In 1944 Kogan returned to China settling in Tianjin, where he opened his first company that dealt in natural hair wigs and floor coverings. After the establishment of the Communist regime in China, he returned to Tokyo in 1950. In 1953 he founded Taito Trading Company, later known as Taito Corporation, a company that began by importing and distributing vending machines and then jukeboxes before turning into a video game company and a developer of video game software and arcade hardware. He spent long periods of time in Israel and in Hong Kong. 

During WW2, Kogan was in touch with a number of personalities in Japan, most notably with Yasue Norihiro, a colonel with the Japanese Army's intelligence services and one of the initiators of the "Fugu Plan" of re-settling European Jews in the Japanese-occupied Manchuria. Kogan's archives, known as "Kogan's Papers", contain valuable materials from Japanese sources that relate to the development of the relationship between the Jews and
the Japanese during WW2.

Michael Kogan passed away while on a visit to Los Angeles in 1984.

His widow Asya Kogan nee Kachanovsky (1924-2013) was a major donor to Shamir Medical Center (Assaf Harofeh) in Israel.

Benno Moiseiwitsch

Benno Moiseiwitsch (1890-1963), pianist, born in Odessa, Ukraine (then part of the Russian Empire). He won the Anton Rubinstein Prize at the Odessa Academy at the age of nine. Later he studied with Theodor Leschetizky in Vienna.

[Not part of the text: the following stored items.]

/-- An offset holds a WB register of the SIL block. -/
def isSilWb (off : Nat) : Bool :=
  (slot off 0x1004 4 6).isSome || (slot off 0x1020 4 4).isSome || (slot off 0x1040 4 16).isSome

/-- SIL registers are written in the boot phase only (R323, R338). -/
def silWrite (r : ReqId) (off : Nat) (v : W32) (s : State) : State :=
  if isSilWb off then bootOnly r off (silApply off v) s else s

/-- The CAL registers with an override written; none at an offset that holds none. -/
def calOverride (s : State) (off : Nat) (v : W32) : Option Cal :=
  let c := s.cal
  match off with
  | 0x2010 => some { c with cutCell := v &&& 0x87FF00FF }
  | 0x2014 => some { c with cutWit := v &&& 0x87FF00FF }
  | 0x2018 => some { c with timeTrim := v &&& 0x8000FFFF }
  | _ =>
    match slot off 0x2100 4 (nCells s), slot off 0x2200 4 (nBoards s) with
    | some n, _ => some { c with cells := upd c.cells n (fun _ => v &&& 0xCFFFC000) }
    | _, some b => some { c with wits := upd c.wits b (fun _ => v &&& 0x800000FF) }
    | _, _ => none

/-- CAL override registers; while LOCK is 1 they ignore writes as pinned registers do (R345 to R347). -/
def calWrite (r : ReqId) (off : Nat) (v : W32) (s : State) : State :=
  match calOverride s off v with
  | none => s
  | some c => if s.cal.lock then lockViol r off s else calApply c s

/-- GRN registers. -/
def grnWrite (off : Nat) (v : W32) (s : State) : State :=
  match off with
  | 0x4030 => onlyIf (bitAt v 8) (grnRestart (fld v 0 7)) s
  | 0x404C => updGrn (fun g => { g with cap := { g.cap with ptr := v.setWidth 10 } }) s
  | _ =>
    match slot off 0x4010 4 (nBoards s) with
    | some b => grnEnWrite b v s
    | none => s

/-- Preset the failure counters of a source (HLT_CNT_n, HLT_WCNT_b). -/
def presetCnt (v : W32) (x : Source) : Source :=
  { x with cntSeas := v.extractLsb' 24 8, cntApt := v.extractLsb' 16 8, cntRct := v.extractLsb' 8 8 }

/-- HLT registers. -/
def hltWrite (off : Nat) (v : W32) (s : State) : State :=
  match off with
  | 0x5004 => onlyIf (bitAt v 0) hltSnapAsk s
  | _ =>
    match slot off 0x5040 4 (nBoards s), slot off 0x5100 4 (nCells s), slot off 0x5200 4 (nBoards s) with
    | some b, _, _ => { s with hlt := { s.hlt with disc := upd s.hlt.disc b (fun _ => v) } }
    | _, some n, _ => updGrn (updSrc n (presetCnt v)) s
    | _, _, some b => updGrn (updSrc (0x40 + b) (presetCnt v)) s
    | _, _, _ => s

/-- PLN and TAL registers. -/
def plnWrite (off : Nat) (v : W32) (s : State) : State :=
  match off with
  | 0x6080 => onlyIf (bitAt v 8) (plnKatCmd (fld v 0 8)) s
  | 0x6088 => { s with pln := { s.pln with holdMax := BitVec.ofNat 7 (clampN 1 100 (fld v 0 7)) } }
  | 0x6800 => onlyIf (bitAt v 0) (fun t => { t with tal := { t.tal with snapPend := t.tal.snapPend + 1 } }) s
  | _ =>
    match slot off 0x6008 16 (nBoards s), slot off 0x600C 16 (nBoards s) with
    | some b, _ => updPlane b (fun p => { p with seeds := v }) s
    | _, some b => updPlane b (fun p => { p with kerf := v }) s
    | _, _ => s

/-- LAN registers. -/
def lanWrite (off : Nat) (v : W32) (s : State) : State :=
  match off with
  | 0x7000 => limitsChanged { s with lan := { s.lan with base := BitVec.ofNat 9 (clampN 1 256 (fld v 0 9)) } }
  | 0x7004 => limitsChanged { s with lan := { s.lan with max := BitVec.ofNat 9 (clampN 1 256 (fld v 0 9)) } }
  | 0x7008 => { s with lan := { s.lan with timeMs := BitVec.ofNat 7 (clampN 1 100 (fld v 0 7)) } }
  | 0x7010 => lanEnWrite v s
  | 0x7014 => lanCmd (fld v 0 16) (bitAt v 16) (bitAt v 17) s
  | 0x701C => { s with lan := { s.lan with peerEn := bitAt v 0 } }
  | _ =>
    match slot off 0x7040 4 16, slot off 0x7108 16 (nLanes s) with
    | some q, _ => lanQbindWrite q v s
    | _, some n => updLane n (fun l => { l with stalls := v.extractLsb' 16 16, stretched := v.setWidth 16 }) s
    | _, _ => s

/-- The registers of a queue. -/
def queueWrite (q k : Nat) (v : W32) (s : State) : State :=
  match k with
  | 0 => dqCtrlWrite q v s
  | 1 => dqConfigWrite q false v s
  | 2 => dqConfigWrite q true v s
  | 3 => dqWmWrite q v s
  | 10 => updQ q (fun d => { d with kerf := v }) s
  | 11 => updQ q (fun d => { d with stallEnds := v.extractLsb' 16 16 }) s
  | _ => s

/-- STK and DQ registers. -/
def stkWrite (off : Nat) (v : W32) (s : State) : State :=
  match off with
  | 0x8400 => { s with stk := { s.stk with maxAge := BitVec.ofNat 19 (clampN 1 300000 (fld v 0 19)) } }
  | 0x8404 => { s with stk := { s.stk with stallUs := BitVec.ofNat 17 (clampN 10 100000 (fld v 0 17)) } }
  | 0x8410 => { s with stk := { s.stk with ce := v } }
  | 0x8414 => { s with stk := { s.stk with ue := v.setWidth 16 } }
  | 0x8418 => { s with stk := { s.stk with rgnSel := v.setWidth 7 } }
  | 0x8430 => { s with stk := { s.stk with period := BitVec.ofNat 10 (clampN 10 1000 (fld v 0 10)) } }
  | 0x8440 => stkTagSel v s
  | 0x8484 => { s with stk := { s.stk with cand := v } }
  | 0x8488 => { s with stk := { s.stk with rej := v } }
  | _ =>
    match slot off 0x8000 4 256 with
    | some i => queueWrite (i / 16) (i % 16) v s
    | none => s

/-- JOB registers. -/
def jobWrite (off : Nat) (v : W32) (s : State) : State :=
  match off with
  | 0x9030 => { s with job := { s.job with records := v } }
  | 0x9034 => { s with job := { s.job with progErr := v } }
  | 0x9040 => { s with job := { s.job with reqSel := v.setWidth 12 } }
  | 0x9048 => tagSelWrite v s
  | _ =>
    match slot off 0x9020 4 4 with
    | some c => { s with job := { s.job with cqCnt := upd s.job.cqCnt c (fun _ => v) } }
    | none => s

/-- BNE registers. A write of BNE_OWN_n with both bits set releases first. -/
def bneWrite (r : ReqId) (off : Nat) (v : W32) (s : State) : State :=
  match off with
  | 0xA100 => { s with bne := { s.bne with idleMs := BitVec.ofNat 14 (clampN 0 10000 (fld v 0 14)) } }
  | 0xA104 => onlyIf (bitAt v 8) (bneKatCmd v) s
  | 0xA114 => { s with bne := { s.bne with ue := v.extractLsb' 16 16, ce := v.setWidth 16 } }
  | 0xA124 => { s with bne := { s.bne with hashBytes := v } }
  | _ =>
    match slot off 0xA004 16 (nBenches s), slot off 0xA00C 16 (nBenches s) with
    | some n, _ => onlyIf (bitAt v 31) (benchClaim r n) (onlyIf (bitAt v 30) (benchRelease r n) s)
    | _, some n => updBench n (fun b => { b with jobs := v }) s
    | _, _ => s

/-- A write of RING_RETRY: both fields clamped, and their product limited to 500. -/
def retryWrite (v : W32) (s : State) : State :=
  let us := clampN 5 50 (fld v 0 6)
  let n := clampN 2 16 (fld v 16 5)
  { s with ring := { s.ring with
      replayUs := BitVec.ofNat 6 us, retryMax := BitVec.ofNat 5 (if 500 < n * us then 500 / us else n) } }

/-- A write of RING_MGR_CTRL, which a worker strap ignores. -/
def mgrCtrlWrite (v : W32) (s : State) : State :=
  let ms := fld v 0 16
  if s.pwr.role then
    { s with ring := { s.ring with
        peerEn := bitAt v 31, pq := v.extractLsb' 24 4
        gatherMs := BitVec.ofNat 16 (if ms = 0 then 0 else clampN 100 60000 ms) } }
  else s

/-- RING registers. -/
def ringWrite (off : Nat) (v : W32) (s : State) : State :=
  match off with
  | 0xB00C => { s with ring := { s.ring with fbase := v.setWidth 22 } }
  | 0xB010 => restoreCmd (fld v 0 2) { s with ring := { s.ring with autoRestore := bitAt v 16, bcastB := bitAt v 8 } }
  | 0xB014 => { s with ring := { s.ring with
      creditTo := BitVec.ofNat 9 (clampN 10 50 (fld v 16 9)), debounce := BitVec.ofNat 9 (clampN 16 256 (fld v 0 9)) } }
  | 0xB018 => retryWrite v s
  | 0xB01C => { s with ring := { s.ring with restoreMs := BitVec.ofNat 14 (clampN 10 10000 (fld v 0 14)) } }
  | 0xB048 => onPort .a (fun x => { x with crc := v }) s
  | 0xB04C => onPort .a (fun x => { x with replay := v }) s
  | 0xB068 => onPort .b (fun x => { x with crc := v }) s
  | 0xB06C => onPort .b (fun x => { x with replay := v }) s
  | 0xB080 => { s with ring := { s.ring with foRemote := v.extractLsb' 16 16, foLocal := v.setWidth 16 } }
  | 0xB088 => { s with ring := { s.ring with rxBad := v } }
  | 0xB100 => mgrCtrlWrite v s
  | 0xB108 => { s with ring := { s.ring with gatherSel := v.setWidth 6 } }
  | _ =>
    match slot off 0xB400 4 128 with
    | some i => { s with ring := { s.ring with route := upd s.ring.route i (fun _ => v) } }
    | none => s

/-- A write of TIM_SYNC_TX, which a worker strap ignores. -/
def syncTxWrite (v : W32) (s : State) : State :=
  if s.pwr.role then
    { s with tim := { s.tim with syncTxEn := bitAt v 31, syncTxMs := BitVec.ofNat 10 (clampN 1 1000 (fld v 0 10)) } }
  else s

/-- TIM registers. -/
def timWrite (off : Nat) (v : W32) (s : State) : State :=
  match off with
  | 0xC000 => timCtrlWrite v s
  | 0xC01C => { s with tim := { s.tim with slewLimit := BitVec.ofNat 20 (clampN 0 1000000 (fld v 0 20)) } }
  | 0xC020 => { s with tim := { s.tim with
      maxPpm := BitVec.ofNat 9 (clampN 10 500 (fld v 16 9)), holdMs := BitVec.ofNat 13 (clampN 20 8191 (fld v 3 13))
      gain := v.setWidth 3 } }
  | 0xC024 => { s with tim := { s.tim with late := BitVec.ofNat 17 (clampN 0 100000 (fld v 0 17)) } }
  | 0xC028 => syncTxWrite v s
  | 0xC02C => { s with tim := { s.tim with inPeriod := BitVec.ofNat 32 (clampN 100000 1000000000 v.toNat) } }
  | 0xC030 => { s with tim := { s.tim with inAccepted := v.extractLsb' 16 16, inIgnored := v.setWidth 16 } }
  | 0xC034 => syncOutStart v s
  | 0xC038 => { s with tim := { s.tim with outWrapReg := v.setWidth 16 } }
  | 0xC03C => resched { s with tim := { s.tim with outPeriod := BitVec.ofNat 32 (clampN 10000 1000000000 v.toNat) } }
  | 0xC040 => { s with tim := { s.tim with outWidth := BitVec.ofNat 16 (clampN 8 65535 (fld v 0 16)) } }
  | 0xC044 => { s with tim := { s.tim with outEmitted := v.extractLsb' 16 16, outSkipped := v.setWidth 16 } }
  | 0xC048 => { s with tim := { s.tim with setNs := v } }
  | 0xC04C => { s with tim := { s.tim with setWrap := v.setWidth 16 } }
  | 0xC050 => { s with tim := { s.tim with adj := v } }
  | 0xC05C => { s with tim := { s.tim with launchLate := v.extractLsb' 16 16, launchRej := v.setWidth 16 } }
  | _ => s

/-- A write of LSP_TX_DATA: the low LEN bits enter the transmit FIFO of 64 entries, in raw mode (R296) (DEDUCED, notes/assumptions/97). -/
def txDataWrite (v : W32) (s : State) : State :=
  if s.lsp.engEff then s
  else if 64 ≤ s.lsp.tx.length then slvErr 2 s
  else { s with lsp := { s.lsp with tx := s.lsp.tx ++ [BitVec.ofNat 32 (fld v 0 s.lsp.len.toNat)] } }

/-- The settings of an XIP window; LSP_XIP_WR_w is absent on the OGN-832. -/
def xipWriteReg (w k : Nat) (v : W32) (s : State) : State :=
  match k with
  | 0 => updXip w (fun c => { c with
      lateSample := bitAt v 31, mode := v.extractLsb' 16 2, div := BitVec.ofNat 8 (min 254 (fld v 0 8)) }) s
  | 1 => updXip w (fun c => { c with
      rdOp := v.extractLsb' 24 8, addrHi := v.extractLsb' 16 8, dummy := v.extractLsb' 8 5, addr4 := bitAt v 0 }) s
  | 2 => if s.pwr.is832 then s else updXip w (fun c => { c with
      ppOp := v.extractLsb' 24 8, wrenOp := v.extractLsb' 16 8, rdsrOp := v.extractLsb' 8 8, busyPol := bitAt v 7
      busyBit := v.extractLsb' 4 3, page := BitVec.ofNat 4 (min 8 (fld v 0 4)) }) s
  | 3 => updXip w (fun c => { c with
      timeoutMs := BitVec.ofNat 16 (clampN 1 10000 (fld v 16 16))
      intervalUs := BitVec.ofNat 16 (clampN 1 10000 (fld v 0 16)) }) s
  | 4 => updXip w (fun c => { c with
      gap := v.extractLsb' 16 8, post := v.extractLsb' 8 8, pre := v.extractLsb' 0 8 }) s
  | _ => s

Moiseiwitsch went to England with his family when he was a boy and in 1908, he made his debut there. From 1919 he was a frequent guest pianist with major European and American orchestras. He mastered a wide repertoire and was considered a noted interpreter of romantic music, especially of Chopin. He died in London, England.

Yefim Ladizhinsky
Yefim Ladizhinsky studied painting in Bershadsky's studio and at the Academy of Fine Arts in Odessa. From 1931 he lived chiefly in Moscow, where he worked as a set designer. Starting in the mid-1960s he devoted most of his time to painting. He immigrated to Israel in 1978, after destroying some 2,000 of his works because he could not amass the sum required to take them out of the Soviet Union. The loss of his work and the crisis of migration affected him gravely, leading to his suicide three years later.
A master of diverse painting and drawing techniques, Ladizhinsky worked in several styles during the course of his career. It was in Moscow in 1968 that he began the series "Growing Up in Odessa," and he continued working on it after his arrival in Jerusalem.
Ladizhinsky's one-man shows included the Theater Guild (1962) and Artists' House (1969) in Moscow; the Israel Musem (1980) and Artists' House (1982) in Jerusalem; the University Gallery (1980) and the Mane Katz Museum (1996) in Haifa; in Ein Harod Museum of Art (1982); and the Barbican Centre, London (1992).